Understanding Media in SIP Session Description Protocol (SDP)
There are many SIP networks where calls either fail or there are issues with a conference bridge where clients offering a diversity of codecs cause failed negotiations or one-way audio. In addition, the increased use of VPN especially from current traditional SD-WAN implementations cause incorrect mapping of IP addresses and increase latencies. Video and voice codec negotiations fail due to no match or common ground between codecs offered by each endpoint or there is a problem with implementation between the two vendors. This post aims to give a high-level understanding of how Session Description Protocol, a protocol used within a SIP message, represents various media capabilities and VoIP phones networks negotiate to ensure smooth and successful multimedia communications and a better user experience.
The codec carries and encodes the analog audio containing our speech or video and compresses it into the bandwidth available on the IP network. A measure of a codec’s sophistication is its ability to carry high definition Voice or high fidelity VoIP audio in a small amount of bandwidth required from the network to transport the voice. For example, Opus and SILK codecs provide hi-fi quality speech ie up to the limit of the human ear (20kHz, or a bit lower than that for all the folks like me) using low Digital bandwidth down to as low as 30kbps
Both endpoints i.e. IP phones or mobile’s involved in the phone conversation must agree which codec is going to be used for a particular call in order to ensure interoperability and correct decoding of the audio sent. This process is called Codec negotiation and occurs while the SIP signalling is setting up the call.
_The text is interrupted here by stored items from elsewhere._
/-- Settles O26, instruction by instruction: each commits one control effect, and only `Fx0A` can commit WAIT. -/
theorem controlEffectOfEveryInstruction : Obligations.ControlEffectOfEveryInstruction := by
  intro i s t hf hx
  cases i
  case ldVxKey x =>
    cases hk : s.lowestKey with
    | none =>
      cases (exec_ldVxKey_of_none x hk).symm.trans hx
      exact ⟨iff_of_true rfl ⟨⟨x, rfl⟩, s.lowestKey_eq_none.mp hk⟩, fun _ => rfl, nofun⟩
    | some k =>
      cases (exec_ldVxKey_of_some x hk).symm.trans hx
      have hpressed : s.key k = true := (s.lowestKey_eq_some hk).1
      exact ⟨iff_of_false nofun fun ⟨_, hnone⟩ => Bool.noConfusion (hpressed.symm.trans (hnone k)), nofun, fun _ => rfl⟩
  case ret =>
    have hsp : s.stack ≠ [] := by simpa [faultOf, State.sp] using hf
    obtain ⟨a, rest, hs⟩ := List.exists_cons_of_ne_nil hsp
    cases (exec_ret_of_stack hs).symm.trans hx
    exact controlEffect_of_notWaiting nofun rfl (State.stackEntry_newest hs).symm
  case call nnn =>
    have hsp : s.sp < 16 := by simpa [faultOf] using hf
    cases (exec_call_of_lt nnn hsp).symm.trans hx
    exact controlEffect_of_notWaiting nofun rfl rfl
  case seImm x y | sneImm x y | seReg x y | sneReg x y =>
    cases hx
    exact controlEffect_of_notWaiting nofun (skipIf_isWait _) (skipIf_apply _ _)
  case skp x =>
    obtain ⟨k, hk⟩ := index16_of_le (b := s.readV x) (by simpa [faultOf] using hf)
    cases (exec_skp_of_index hk).symm.trans hx
    exact controlEffect_of_notWaiting nofun (skipIf_isWait _) (skipIf_apply _ _)
  case sknp x =>
    obtain ⟨k, hk⟩ := index16_of_le (b := s.readV x) (by simpa [faultOf] using hf)
    cases (exec_sknp_of_index hk).symm.trans hx
    exact controlEffect_of_notWaiting nofun (skipIf_isWait _) (skipIf_apply _ _)
  case ldFont x =>
    obtain ⟨d, hd⟩ := index16_of_le (b := s.readV x) (by simpa [faultOf] using hf)
    cases (exec_ldFont_of_index hd).symm.trans hx
    exact controlEffect_of_notWaiting nofun rfl rfl
  case drw x y n =>
    have hr : s.i.toNat + n.val ≤ 4096 := by simpa [faultOf] using hf
    obtain ⟨hout, -⟩ | ⟨-, rows, -, hdrawn⟩ := execDrw_cases x y n s
    · exact absurd hr (Nat.not_le.mpr hout)
    · cases hdrawn.symm.trans hx
      exact controlEffect_of_notWaiting nofun rfl rfl
  case ldBcd x =>
    cases (exec_ldBcd_of_inRange x (by simpa [faultOf] using hf)).symm.trans hx
    exact controlEffect_of_notWaiting nofun rfl rfl
  case storeRegs x =>
    cases (exec_storeRegs_of_inRange x (by simpa [faultOf] using hf)).symm.trans hx
    exact controlEffect_of_notWaiting nofun rfl rfl
  case loadRegs x =>
    cases (exec_loadRegs_of_inRange x (by simpa [faultOf] using hf)).symm.trans hx
    exact controlEffect_of_notWaiting nofun rfl rfl
  all_goals
    cases hx
    exact controlEffect_of_notWaiting nofun rfl rfl

end Sys2Proof.Machine
end

section
/-! SUPPORT. Control transfer: the faults of the call stack, what a return leaves on it, and the targets of the jumps
(spec/41_flow.md R141 to R144). -/

namespace Sys2Proof.Machine

variable {s : State}

/-- `00EE` on an empty stack (R141). -/
theorem exec_ret_of_empty (h : s.sp = 0) : exec .ret s = takeFault s .ret .stackUnderflow none := by
  simp only [exec, execRet, s.pop_eq_none.mpr h]

/-- `2nnn` on a full stack (R143). -/
theorem exec_call_of_full (nnn : BitVec 12) (h : 16 ≤ s.sp) :
    exec (.call nnn) s = takeFault s (.call nnn) .stackOverflow none := by
  simp only [exec, execCall, s.push_of_full h]

/-- The entries below the newest one stay where they are when it is popped (R38). -/
theorem State.stackEntry_of_popped {a : Addr} {rest : List Addr} (h : s.stack = a :: rest) {j : Nat}
    (hj : j < rest.length) : { s with stack := rest }.stackEntry j = s.stackEntry j := by
  have hpush := stackEntry_push_of_lt { s with stack := rest } a hj
  rw [← h] at hpush
  exact hpush.symm

/-- The target of `Bnnn` is a sum of natural numbers: it fits 16 bits (R144). -/
theorem toNat_zextNnn_add_zextByte (nnn : BitVec 12) (b : Byte) :
    (zextNnn nnn + zextByte b).toNat = nnn.toNat + b.toNat := by
  have hfits : (zextNnn nnn).toNat + (zextByte b).toNat < 2 ^ 16 := by
    rw [toNat_zextNnn, toNat_zextByte]; have := nnn.isLt; have := b.isLt; omega
  rw [BitVec.toNat_add_of_lt hfits, toNat_zextNnn, toNat_zextByte]

/-- Settles O29: a stack that is not empty has a newest entry, which is popped into `pc`; the entries below it are the new
stack. -/
theorem returnPopsTheStack : Obligations.ReturnPopsTheStack := by
  refine ⟨encodes_row .ret, fun s => ⟨fun hsp => ?_, exec_ret_of_empty⟩⟩
  obtain ⟨a, rest, hs⟩ := List.exists_cons_of_length_pos hsp
  have hdepth : rest.length = s.sp - 1 := by simp [State.sp, hs]
  exact ⟨_, exec_ret_of_stack hs, (State.stackEntry_newest hs).symm, hdepth, fun _ => State.stackEntry_of_popped hs, rfl,
    unchanged_stack s rest _⟩

/-- Settles O30: each jump commits its target to `pc` and has no other write. -/
theorem jumpsSetThePc : Obligations.JumpsSetThePc :=
  ⟨encodes_row (.jp 0), encodes_row (.jpV0 0), fun nnn s =>
    ⟨⟨_, rfl, toNat_zextNnn nnn, rfl, unchanged_effect s _⟩,
      ⟨_, rfl, toNat_zextNnn_add_zextByte nnn (s.readV 0), rfl, unchanged_effect s _⟩⟩⟩

/-- Settles O31: with a free entry the call is a push and a jump, and with none it faults. -/
theorem callPushesTheReturnAddress : Obligations.CallPushesTheReturnAddress :=
  ⟨encodes_row (.call 0), fun nnn s _ =>
    ⟨fun hroom => ⟨_, exec_call_of_lt nnn hroom, toNat_zextNnn nnn, rfl, stackEntry_push_self s _,
        fun _ => stackEntry_push_of_lt s _, rfl, unchanged_stack s _ _⟩,
      fun hfull => exec_call_of_full nnn hfull.ge⟩⟩

end Sys2Proof.Machine
end

section
/-! SUPPORT. The conditional skips on registers (spec/42_skip.md R150 to R154). -/

namespace Sys2Proof.Machine

/-- An instruction that skips when `c` holds writes only its control effect (R150). -/
theorem commit_skipIf (s : State) (c : Prop) [Decidable c] :
    commit s (skipIf (decide c)) = .next { s with pc := s.pc + (if c then 4#16 else 2#16), waiting := false } := by
  by_cases hc : c
  · rw [decide_eq_true hc, if_pos hc]; rfl
  · rw [decide_eq_false hc, if_neg hc]; rfl

/-- The complementary skip, taken when `c` fails (R152, R154). -/
theorem commit_skipIf_not (s : State) (c : Prop) [Decidable c] :
    commit s (skipIf (decide (¬c))) = .next { s with pc := s.pc + (if c then 2#16 else 4#16), waiting := false } := by
  rw [commit_skipIf, ite_not]

/-- Settles O32: each of the four is a skip on an equality or on its negation. -/
theorem skipsCompareForEquality : Obligations.SkipsCompareForEquality :=
  ⟨encodes_row (.seImm 0 0), encodes_row (.sneImm 0 0), encodes_row (.seReg 0 0), encodes_row (.sneReg 0 0),
    fun x y kk s =>
      ⟨commit_skipIf s (s.readV x = kk), commit_skipIf_not s (s.readV x = kk),
        commit_skipIf s (s.readV x = s.readV y), commit_skipIf_not s (s.readV x = s.readV y)⟩⟩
The specific media descriptions are specified and offered in the Codec list within the Session Description Protocol part of the SIP INVITE message . It is then counter offered by the terminating endpoint during this negotiation.
If the negotiation fails, the switch or SBC will notice the mismatch between the parties and the fact that there is no common codec to be used, offered or agreed upon, and generate a SIP response message 488 “not acceptable media” or “not acceptable here”. In this case the call fails and setup never completes.
So that we can troubleshoot such codec negotiations, let’s first take a quick peek at the Session Description Protocol
RFC 4566 (obsoletes RFC 2327) defines the details of SDP in complete detail intended for describing multimedia sessions for purposes of session announcement, session invitation and other forms of multimedia session initiation such as conference calls.
The SDP session description consists of several lines of text in the form <type> = <value>. The session description starts with “v=” line (version number, always zero) and each media level section starts with an “m=” line. We will focus on the media section and media attributes in more detail:
m=<media> <port> <proto> <fmt> ...
Where <proto> is the transport protocol dependent on the connection type, and <fmt> is the media format description.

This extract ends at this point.